What you are asked to do
Go to the line containing "s.launches := rfl" in the records below and print it and every following line exactly, on through the line containing "s.vacates := rfl", then stop.

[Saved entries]
@[simp] theorem State.setCluster_cycle (s : State) (c : Nat) (x : Cluster) : (s.setCluster c x).cycle = s.cycle := rfl
@[simp] theorem State.setCluster_cur (s : State) (c : Nat) (x : Cluster) : (s.setCluster c x).cur = s.cur := rfl
@[simp] theorem State.setCluster_arg (s : State) (c : Nat) (x : Cluster) : (s.setCluster c x).arg = s.arg := rfl
@[simp] theorem State.setCluster_agenda (s : State) (c : Nat) (x : Cluster) : (s.setCluster c x).agenda = s.agenda := rfl
@[simp] theorem State.setCluster_frozen (s : State) (c : Nat) (x : Cluster) : (s.setCluster c x).frozen = s.frozen := rfl
@[simp] theorem State.setCluster_uid (s : State) (c : Nat) (x : Cluster) : (s.setCluster c x).uid = s.uid := rfl
@[simp] theorem State.setCluster_free (s : State) (c : Nat) (x : Cluster) : (s.setCluster c x).free = s.free := rfl
@[simp] theorem State.setCluster_part (s : State) (c : Nat) (x : Cluster) : (s.setCluster c x).part = s.part := rfl
@[simp] theorem State.setCluster_slots (s : State) (c : Nat) (x : Cluster) : (s.setCluster c x).slots = s.slots := rfl
@[simp] theorem State.setCluster_cores (s : State) (c : Nat) (x : Cluster) : (s.setCluster c x).cores = s.cores := rfl
@[simp] theorem State.setCluster_mills (s : State) (c : Nat) (x : Cluster) : (s.setCluster c x).mills = s.mills := rfl
@[simp] theorem State.setCluster_dies (s : State) (c : Nat) (x : Cluster) : (s.setCluster c x).dies = s.dies := rfl
@[simp] theorem State.setCluster_slices (s : State) (c : Nat) (x : Cluster) : (s.setCluster c x).slices = s.slices := rfl
@[simp] theorem State.setCluster_net (s : State) (c : Nat) (x : Cluster) : (s.setCluster c x).net = s.net := rfl
@[simp] theorem State.setCluster_ports (s : State) (c : Nat) (x : Cluster) : (s.setCluster c x).ports = s.ports := rfl
@[simp] theorem State.setCluster_metAt (s : State) (c : Nat) (x : Cluster) : (s.setCluster c x).metAt = s.metAt := rfl
@[simp] theorem State.setCluster_reqs (s : State) (c : Nat) (x : Cluster) : (s.setCluster c x).reqs = s.reqs := rfl
@[simp] theorem State.setCluster_sents (s : State) (c : Nat) (x : Cluster) : (s.setCluster c x).sents = s.sents := rfl
@[simp] theorem State.setCluster_joins (s : State) (c : Nat) (x : Cluster) : (s.setCluster c x).joins = s.joins := rfl
@[simp] theorem State.setCluster_walks (s : State) (c : Nat) (x : Cluster) : (s.setCluster c x).walks = s.walks := rfl
@[simp] theorem State.setCluster_tiles (s : State) (c : Nat) (x : Cluster) : (s.setCluster c x).tiles = s.tiles := rfl
@[simp] theorem State.setCluster_copies (s : State) (c : Nat) (x : Cluster) : (s.setCluster c x).copies = s.copies := rfl
@[simp] theorem State.setCluster_controls (s : State) (c : Nat) (x : Cluster) : (s.setCluster c x).controls = s.controls := rfl
@[simp] theorem State.setCluster_rels (s : State) (c : Nat) (x : Cluster) : (s.setCluster c x).rels = s.rels := rfl
@[simp] theorem State.setCluster_runs (s : State) (c : Nat) (x : Cluster) : (s.setCluster c x).runs = s.runs := rfl
@[simp] theorem State.setCluster_links (s : State) (c : Nat) (x : Cluster) : (s.setCluster c x).links = s.links := rfl
@[simp] theorem State.setCluster_credits (s : State) (c : Nat) (x : Cluster) : (s.setCluster c x).credits = s.credits := rfl
@[simp] theorem State.setCluster_merges (s : State) (c : Nat) (x : Cluster) : (s.setCluster c x).merges = s.merges := rfl
@[simp] theorem State.setCluster_codeStores (s : State) (c : Nat) (x : Cluster) : (s.setCluster c x).codeStores = s.codeStores := rfl
@[simp] theorem State.setCluster_launches (s : State) (c : Nat) (x : Cluster) : (s.setCluster c x).launches = s.launches := rfl
@[simp] theorem State.setCluster_saves (s : State) (c : Nat) (x : Cluster) : (s.setCluster c x).saves = s.saves := rfl
@[simp] theorem State.setCluster_savedSlots (s : State) (c : Nat) (x : Cluster) : (s.setCluster c x).savedSlots = s.savedSlots := rfl
@[simp] theorem State.setCluster_vacates (s : State) (c : Nat) (x : Cluster) : (s.setCluster c x).vacates = s.vacates := rfl
@[simp] theorem State.setCluster_saveAreas (s : State) (c : Nat) (x : Cluster) : (s.setCluster c x).saveAreas = s.saveAreas := rfl
@[simp] theorem State.setCluster_barriers (s : State) (c : Nat) (x : Cluster) : (s.setCluster c x).barriers = s.barriers := rfl
@[simp] theorem State.setCluster_arrivals (s : State) (c : Nat) (x : Cluster) : (s.setCluster c x).arrivals = s.arrivals := rfl
@[simp] theorem State.setCluster_heldMsgs (s : State) (c : Nat) (x : Cluster) : (s.setCluster c x).heldMsgs = s.heldMsgs := rfl
@[simp] theorem State.setCluster_contexts (s : State) (c : Nat) (x : Cluster) : (s.setCluster c x).contexts = s.contexts := rfl
@[simp] theorem State.setCluster_sessions (s : State) (c : Nat) (x : Cluster) : (s.setCluster c x).sessions = s.sessions := rfl
@[simp] theorem State.setCluster_gathers (s : State) (c : Nat) (x : Cluster) : (s.setCluster c x).gathers = s.gathers := rfl
@[simp] theorem State.setCluster_mem (s : State) (c : Nat) (x : Cluster) : (s.setCluster c x).mem = s.mem := rfl
@[simp] theorem State.setCluster_pond (s : State) (c : Nat) (x : Cluster) : (s.setCluster c x).pond = s.pond := rfl
@[simp] theorem State.setCluster_llc (s : State) (c : Nat) (x : Cluster) : (s.setCluster c x).llc = s.llc := rfl
@[simp] theorem State.setCluster_fills (s : State) (c : Nat) (x : Cluster) : (s.setCluster c x).fills = s.fills := rfl
@[simp] theorem State.setCluster_hbmAttr (s : State) (c : Nat) (x : Cluster) : (s.setCluster c x).hbmAttr = s.hbmAttr := rfl
@[simp] theorem State.setCluster_unitBusy (s : State) (c : Nat) (x : Cluster) : (s.setCluster c x).unitBusy = s.unitBusy := rfl
@[simp] theorem State.setCluster_full (s : State) (c : Nat) (x : Cluster) : (s.setCluster c x).full = s.full := rfl
@[simp] theorem State.setCluster_feWait (s : State) (c : Nat) (x : Cluster) : (s.setCluster c x).feWait = s.feWait := rfl
@[simp] theorem State.setCluster_versions (s : State) (c : Nat) (x : Cluster) : (s.setCluster c x).versions = s.versions := rfl
@[simp] theorem State.setCluster_windows (s : State) (c : Nat) (x : Cluster) : (s.setCluster c x).windows = s.windows := rfl
@[simp] theorem State.setCluster_fabric (s : State) (c : Nat) (x : Cluster) : (s.setCluster c x).fabric = s.fabric := rfl
@[simp] theorem State.setCluster_ports_ (s : State) (c : Nat) (x : Cluster) : (s.setCluster c x).ports_ = s.ports_ := rfl
@[simp] theorem State.setCluster_poison (s : State) (c : Nat) (x : Cluster) : (s.setCluster c x).poison = s.poison := rfl
@[simp] theorem State.setCluster_corrected (s : State) (c : Nat) (x : Cluster) : (s.setCluster c x).corrected = s.corrected := rfl
@[simp] theorem State.setCluster_skyUnsync (s : State) (c : Nat) (x : Cluster) : (s.setCluster c x).skyUnsync = s.skyUnsync := rfl
@[simp] theorem State.setCluster_skyTime (s : State) (c : Nat) (x : Cluster) : (s.setCluster c x).skyTime = s.skyTime := rfl
@[simp] theorem State.setCluster_skyAt (s : State) (c : Nat) (x : Cluster) : (s.setCluster c x).skyAt = s.skyAt := rfl
@[simp] theorem State.setCluster_skyPpm (s : State) (c : Nat) (x : Cluster) : (s.setCluster c x).skyPpm = s.skyPpm := rfl
@[simp] theorem State.setCluster_skyErr (s : State) (c : Nat) (x : Cluster) : (s.setCluster c x).skyErr = s.skyErr := rfl
@[simp] theorem State.setCluster_fwRel (s : State) (c : Nat) (x : Cluster) : (s.setCluster c x).fwRel = s.fwRel := rfl
@[simp] theorem State.setCluster_tableGen (s : State) (c : Nat) (x : Cluster) : (s.setCluster c x).tableGen = s.tableGen := rfl
@[simp] theorem State.setCluster_hostOut (s : State) (c : Nat) (x : Cluster) : (s.setCluster c x).hostOut = s.hostOut := rfl
@[simp] theorem State.setCluster_answers (s : State) (c : Nat) (x : Cluster) : (s.setCluster c x).answers = s.answers := rfl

The completed task
@[simp] theorem State.setCluster_launches (s : State) (c : Nat) (x : Cluster) : (s.setCluster c x).launches = s.launches := rfl
@[simp] theorem State.setCluster_saves (s : State) (c : Nat) (x : Cluster) : (s.setCluster c x).saves = s.saves := rfl
@[simp] theorem State.setCluster_savedSlots (s : State) (c : Nat) (x : Cluster) : (s.setCluster c x).savedSlots = s.savedSlots := rfl
@[simp] theorem State.setCluster_vacates (s : State) (c : Nat) (x : Cluster) : (s.setCluster c x).vacates = s.vacates := rfl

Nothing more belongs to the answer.